(SUPPLIED ENTRIES Opens)
/-- The positions of a word are these three (R78). -/
theorem forall_isPosition_iff {P : Nat → Slot → Prop} :
    (∀ k c, IsPosition w k c → P k c) ↔ P 0 (slot0 w) ∧ P 1 (slot1 w) ∧ P 2 (slot2 w) := by
  constructor
  · intro h
    exact ⟨h _ _ (.inl ⟨rfl, rfl⟩), h _ _ (.inr (.inl ⟨rfl, rfl⟩)), h _ _ (.inr (.inr ⟨rfl, rfl⟩))⟩
  · rintro ⟨h0, h1, h2⟩ k c (⟨rfl, rfl⟩ | ⟨rfl, rfl⟩ | ⟨rfl, rfl⟩)
    · exact h0
    · exact h1
    · exact h2

/-- A word reads as some operand list exactly if it counts at most four operands, its unused positions are empty and each
used one is read (R80, R83). -/
theorem exists_readsAs_iff :
    (∃ ops, ReadsAs f w ops) ↔ (nopsField w).toNat ≤ 4 ∧ ∀ k c, IsPosition w k c →
      ((nopsField w).toNat ≤ k → c = .empty) ∧ (k < (nopsField w).toNat → ∃ a, f c = .ok a) := by
  rw [forall_isPosition_iff]
  constructor
  · rintro ⟨ops, h⟩
    cases ops with
    | zero | one a | two a b | three a b c | fourPlus a b c =>
      obtain ⟨hc, h0, h1, h2⟩ := h
      simp [hc, h0, h1, h2]
  · rintro ⟨hc, ⟨he0, hr0⟩, ⟨he1, hr1⟩, he2, hr2⟩
    rcases count_cases hc with h | h | h | h | h <;> rw [h] at he0 he1 he2 hr0 hr1 hr2
    · exact ⟨.zero, h, he0 (by decide), he1 (by decide), he2 (by decide)⟩
    · obtain ⟨a, ha⟩ := hr0 (by decide)
      exact ⟨.one a, h, ha, he1 (by decide), he2 (by decide)⟩
    · obtain ⟨a, ha⟩ := hr0 (by decide)
      obtain ⟨b, hb⟩ := hr1 (by decide)
      exact ⟨.two a b, h, ha, hb, he2 (by decide)⟩
    · obtain ⟨a, ha⟩ := hr0 (by decide)
      obtain ⟨b, hb⟩ := hr1 (by decide)
      obtain ⟨c, hc⟩ := hr2 (by decide)
      exact ⟨.three a b c, h, ha, hb, hc⟩
    · obtain ⟨a, ha⟩ := hr0 (by decide)
      obtain ⟨b, hb⟩ := hr1 (by decide)
      obtain ⟨c, hc⟩ := hr2 (by decide)
      exact ⟨.fourPlus a b c, h, ha, hb, hc⟩

end Lists

/-! ## Opcode numbers -/

/-- What an instruction of `OPC` 0 to 10 is to the encoder (R76, R79). -/
theorem srcInstr_some {n : Nat} {ops : Operands Src} {i : Instr} (h : srcInstr n ops = some i) :
    i.opc.toNat = n ∧ n ≤ 10 ∧ encode i = encodeOperands encodeSrc i.opc ops ∧ i.wf = ops.all Src.wf := by
  unfold srcInstr at h
  split at h <;> cases h <;> exact ⟨rfl, by decide, rfl, rfl⟩

/-- What an instruction of `OPC` 11 to 16 is to the encoder (R76, R79). -/
theorem jumpInstr_some {n : Nat} {ops : Operands Target} {i : Instr} (h : jumpInstr n ops = some i) :
    i.opc.toNat = n ∧ (11 ≤ n ∧ n ≤ 16) ∧ encode i = encodeOperands encodeTarget i.opc ops ∧
      i.wf = ops.all Target.wf := by
  unfold jumpInstr at h
  split at h <;> cases h <;> exact ⟨rfl, by decide, rfl, rfl⟩

/-- Each of the numbers 0 to 10 has its instruction (R76). -/
theorem exists_srcInstr {n : Nat} (h : n ≤ 10) (ops : Operands Src) : ∃ i, srcInstr n ops = some i := by
  interval_cases n <;> exact ⟨_, rfl⟩

/-- Each of the numbers 11 to 16 has its instruction (R76). -/
theorem exists_jumpInstr {n : Nat} (h : 11 ≤ n ∧ n ≤ 16) (ops : Operands Target) : ∃ i, jumpInstr n ops = some i := by
  obtain ⟨hlo, hhi⟩ := h
  interval_cases n <;> exact ⟨_, rfl⟩

/-- An instruction is the one of its opcode number, with its operands (R76). -/
theorem Instr.eq_srcInstr_or_jumpInstr (i : Instr) :
    (∃ ops, srcInstr i.opc.toNat ops = some i) ∨ ∃ ops, jumpInstr i.opc.toNat ops = some i := by
  cases i with
  | mov ops | cmp ops | test ops | add ops | sub ops | mul ops | div ops | and ops | or ops | xor ops | not ops =>
    exact .inl ⟨ops, rfl⟩
  | jmp ops | je ops | jl ops | jle ops | jg ops | jge ops => exact .inr ⟨ops, rfl⟩

/-- The opcode numbers of the 17 instructions (R76). -/
theorem Instr.opc_toNat_le (i : Instr) : i.opc.toNat ≤ 16 := by
  rcases i.eq_srcInstr_or_jumpInstr with ⟨ops, h⟩ | ⟨ops, h⟩
  · obtain ⟨-, hle, -⟩ := srcInstr_some h
    omega
  · obtain ⟨-, hle, -⟩ := jumpInstr_some h
    omega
(SUPPLIED ENTRIES Closes)
## EXERCISE DETAILS
From the line holding "(∃ ops, srcInstr" to the last line of the entries above, restate each line exactly; include both ends and omit everything else.

## SOLUTION
    (∃ ops, srcInstr i.opc.toNat ops = some i) ∨ ∃ ops, jumpInstr i.opc.toNat ops = some i := by
  cases i with
  | mov ops | cmp ops | test ops | add ops | sub ops | mul ops | div ops | and ops | or ops | xor ops | not ops =>
    exact .inl ⟨ops, rfl⟩
  | jmp ops | je ops | jl ops | jle ops | jg ops | jge ops => exact .inr ⟨ops, rfl⟩

/-- The opcode numbers of the 17 instructions (R76). -/
theorem Instr.opc_toNat_le (i : Instr) : i.opc.toNat ≤ 16 := by
  rcases i.eq_srcInstr_or_jumpInstr with ⟨ops, h⟩ | ⟨ops, h⟩
  · obtain ⟨-, hle, -⟩ := srcInstr_some h
    omega
  · obtain ⟨-, hle, -⟩ := jumpInstr_some h
    omega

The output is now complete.